-- ==== Sys2Proof/Laws/Engine.lean ====
section
/-! SUPPORT. What the shared operations of the engine and the controller do (spec 40 R135, R136, 46 R302 to R318): the
fields each leaves alone, and one lemma that says everything a host command's engine step can do. -/

namespace Sys2Proof.Machine

/-! ## ProcessTick writes IRQ_STATUS, IDLE and LATCH only (46 R309) -/

@[simp] theorem processTick_fb (s : State) : (processTick s).fb = s.fb := by
  unfold processTick; dsimp only; split <;> split <;> rfl

@[simp] theorem processTick_src (s : State) : (processTick s).src = s.src := by
  unfold processTick; dsimp only; split <;> split <;> rfl

@[simp] theorem processTick_lastCmd (s : State) : (processTick s).lastCmd = s.lastCmd := by
  unfold processTick; dsimp only; split <;> split <;> rfl

@[simp] theorem processTick_err (s : State) : (processTick s).err = s.err := by
  unfold processTick; dsimp only; split <;> split <;> rfl

@[simp] theorem processTick_isOn (s : State) : (processTick s).isOn = s.isOn := by
  unfold processTick; dsimp only; split <;> split <;> rfl

@[simp] theorem processTick_fatal (s : State) : (processTick s).fatal = s.fatal := by
  unfold processTick; dsimp only; split <;> split <;> rfl

@[simp] theorem processTick_tickPend (s : State) : (processTick s).tickPend = s.tickPend := by
  unfold processTick; dsimp only; split <;> split <;> rfl

@[simp] theorem processTick_irqEn (s : State) : (processTick s).irqEn = s.irqEn := by
  unfold processTick; dsimp only; split <;> split <;> rfl

@[simp] theorem processTick_argX (s : State) : (processTick s).argX = s.argX := by
  unfold processTick; dsimp only; split <;> split <;> rfl

@[simp] theorem processTick_argY (s : State) : (processTick s).argY = s.argY := by
  unfold processTick; dsimp only; split <;> split <;> rfl

@[simp] theorem processTick_argW (s : State) : (processTick s).argW = s.argW := by
  unfold processTick; dsimp only; split <;> split <;> rfl

@[simp] theorem processTick_argH (s : State) : (processTick s).argH = s.argH := by
  unfold processTick; dsimp only; split <;> split <;> rfl

@[simp] theorem processTick_argSrc (s : State) : (processTick s).argSrc = s.argSrc := by
  unfold processTick; dsimp only; split <;> split <;> rfl

@[simp] theorem processTick_argData (s : State) : (processTick s).argData = s.argData := by
  unfold processTick; dsimp only; split <;> split <;> rfl

@[simp] theorem processTick_argMode (s : State) : (processTick s).argMode = s.argMode := by
  unfold processTick; dsimp only; split <;> split <;> rfl

@[simp] theorem processTick_argFont (s : State) : (processTick s).argFont = s.argFont := by
  unfold processTick; dsimp only; split <;> split <;> rfl

@[simp] theorem processTick_result (s : State) : (processTick s).result = s.result := by
  unfold processTick; dsimp only; split <;> split <;> rfl

@[simp] theorem processTick_screen (s : State) : (processTick s).screen = s.screen := by
  unfold processTick; dsimp only; split <;> split <;> rfl

@[simp] theorem processTick_pins (s : State) : (processTick s).pins = s.pins := by
  unfold processTick; dsimp only; split <;> split <;> rfl

@[simp] theorem processTick_pinLog (s : State) : (processTick s).pinLog = s.pinLog := by
  unfold processTick; dsimp only; split <;> split <;> rfl

@[simp] theorem processTick_txLog (s : State) : (processTick s).txLog = s.txLog := by
  unfold processTick; dsimp only; split <;> split <;> rfl

@[simp] theorem processTick_build (s : State) : (processTick s).build = s.build := by
  unfold processTick; dsimp only; split <;> split <;> rfl

@[simp] theorem processTick_periph (s : State) : (processTick s).periph = s.periph := by
  unfold processTick; dsimp only; split <;> split <;> rfl

@[simp] theorem processTick_agenda (s : State) : (processTick s).agenda = s.agenda := by
  unfold processTick; dsimp only; split <;> split <;> rfl

@[simp] theorem processTick_busLog (s : State) : (processTick s).busLog = s.busLog := by
  unfold processTick; dsimp only; split <;> split <;> rfl

@[simp] theorem processTick_draws (s : State) : (processTick s).draws = s.draws := by
  unfold processTick; dsimp only; split <;> split <;> rfl

/-! ## ServicePendingTick (46 R318) -/

@[simp] theorem servicePendingTick_fb (s : State) : (servicePendingTick s).fb = s.fb := by
  unfold servicePendingTick; split <;> [(dsimp only; split <;> simp); rfl]

@[simp] theorem servicePendingTick_src (s : State) : (servicePendingTick s).src = s.src := by
  unfold servicePendingTick; split <;> [(dsimp only; split <;> simp); rfl]

@[simp] theorem servicePendingTick_lastCmd (s : State) : (servicePendingTick s).lastCmd = s.lastCmd := by
  unfold servicePendingTick; split <;> [(dsimp only; split <;> simp); rfl]

@[simp] theorem servicePendingTick_err (s : State) : (servicePendingTick s).err = s.err := by
  unfold servicePendingTick; split <;> [(dsimp only; split <;> simp); rfl]

@[simp] theorem servicePendingTick_isOn (s : State) : (servicePendingTick s).isOn = s.isOn := by
  unfold servicePendingTick; split <;> [(dsimp only; split <;> simp); rfl]

@[simp] theorem servicePendingTick_fatal (s : State) : (servicePendingTick s).fatal = s.fatal := by
  unfold servicePendingTick; split <;> [(dsimp only; split <;> simp); rfl]

@[simp] theorem servicePendingTick_irqEn (s : State) : (servicePendingTick s).irqEn = s.irqEn := by
  unfold servicePendingTick; split <;> [(dsimp only; split <;> simp); rfl]

@[simp] theorem servicePendingTick_argX (s : State) : (servicePendingTick s).argX = s.argX := by
  unfold servicePendingTick; split <;> [(dsimp only; split <;> simp); rfl]

@[simp] theorem servicePendingTick_argY (s : State) : (servicePendingTick s).argY = s.argY := by
  unfold servicePendingTick; split <;> [(dsimp only; split <;> simp); rfl]

@[simp] theorem servicePendingTick_argW (s : State) : (servicePendingTick s).argW = s.argW := by
  unfold servicePendingTick; split <;> [(dsimp only; split <;> simp); rfl]

@[simp] theorem servicePendingTick_argH (s : State) : (servicePendingTick s).argH = s.argH := by
  unfold servicePendingTick; split <;> [(dsimp only; split <;> simp); rfl]

@[simp] theorem servicePendingTick_argSrc (s : State) : (servicePendingTick s).argSrc = s.argSrc := by
  unfold servicePendingTick; split <;> [(dsimp only; split <;> simp); rfl]

@[simp] theorem servicePendingTick_argData (s : State) : (servicePendingTick s).argData = s.argData := by
  unfold servicePendingTick; split <;> [(dsimp only; split <;> simp); rfl]

@[simp] theorem servicePendingTick_argMode (s : State) : (servicePendingTick s).argMode = s.argMode := by
  unfold servicePendingTick; split <;> [(dsimp only; split <;> simp); rfl]

@[simp] theorem servicePendingTick_argFont (s : State) : (servicePendingTick s).argFont = s.argFont := by
  unfold servicePendingTick; split <;> [(dsimp only; split <;> simp); rfl]

@[simp] theorem servicePendingTick_result (s : State) : (servicePendingTick s).result = s.result := by
  unfold servicePendingTick; split <;> [(dsimp only; split <;> simp); rfl]

@[simp] theorem servicePendingTick_screen (s : State) : (servicePendingTick s).screen = s.screen := by
  unfold servicePendingTick; split <;> [(dsimp only; split <;> simp); rfl]

@[simp] theorem servicePendingTick_pins (s : State) : (servicePendingTick s).pins = s.pins := by
  unfold servicePendingTick; split <;> [(dsimp only; split <;> simp); rfl]

@[simp] theorem servicePendingTick_pinLog (s : State) : (servicePendingTick s).pinLog = s.pinLog := by
  unfold servicePendingTick; split <;> [(dsimp only; split <;> simp); rfl]

@[simp] theorem servicePendingTick_txLog (s : State) : (servicePendingTick s).txLog = s.txLog := by
  unfold servicePendingTick; split <;> [(dsimp only; split <;> simp); rfl]

@[simp] theorem servicePendingTick_build (s : State) : (servicePendingTick s).build = s.build := by
  unfold servicePendingTick; split <;> [(dsimp only; split <;> simp); rfl]

@[simp] theorem servicePendingTick_periph (s : State) : (servicePendingTick s).periph = s.periph := by
  unfold servicePendingTick; split <;> [(dsimp only; split <;> simp); rfl]

@[simp] theorem servicePendingTick_agenda (s : State) : (servicePendingTick s).agenda = s.agenda := by
  unfold servicePendingTick; split <;> [(dsimp only; split <;> simp); rfl]

@[simp] theorem servicePendingTick_busLog (s : State) : (servicePendingTick s).busLog = s.busLog := by
  unfold servicePendingTick; split <;> [(dsimp only; split <;> simp); rfl]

→ Problem requirements: If a line of the records contains the word "build", count it; give only the total.

→ Exercise solution: 2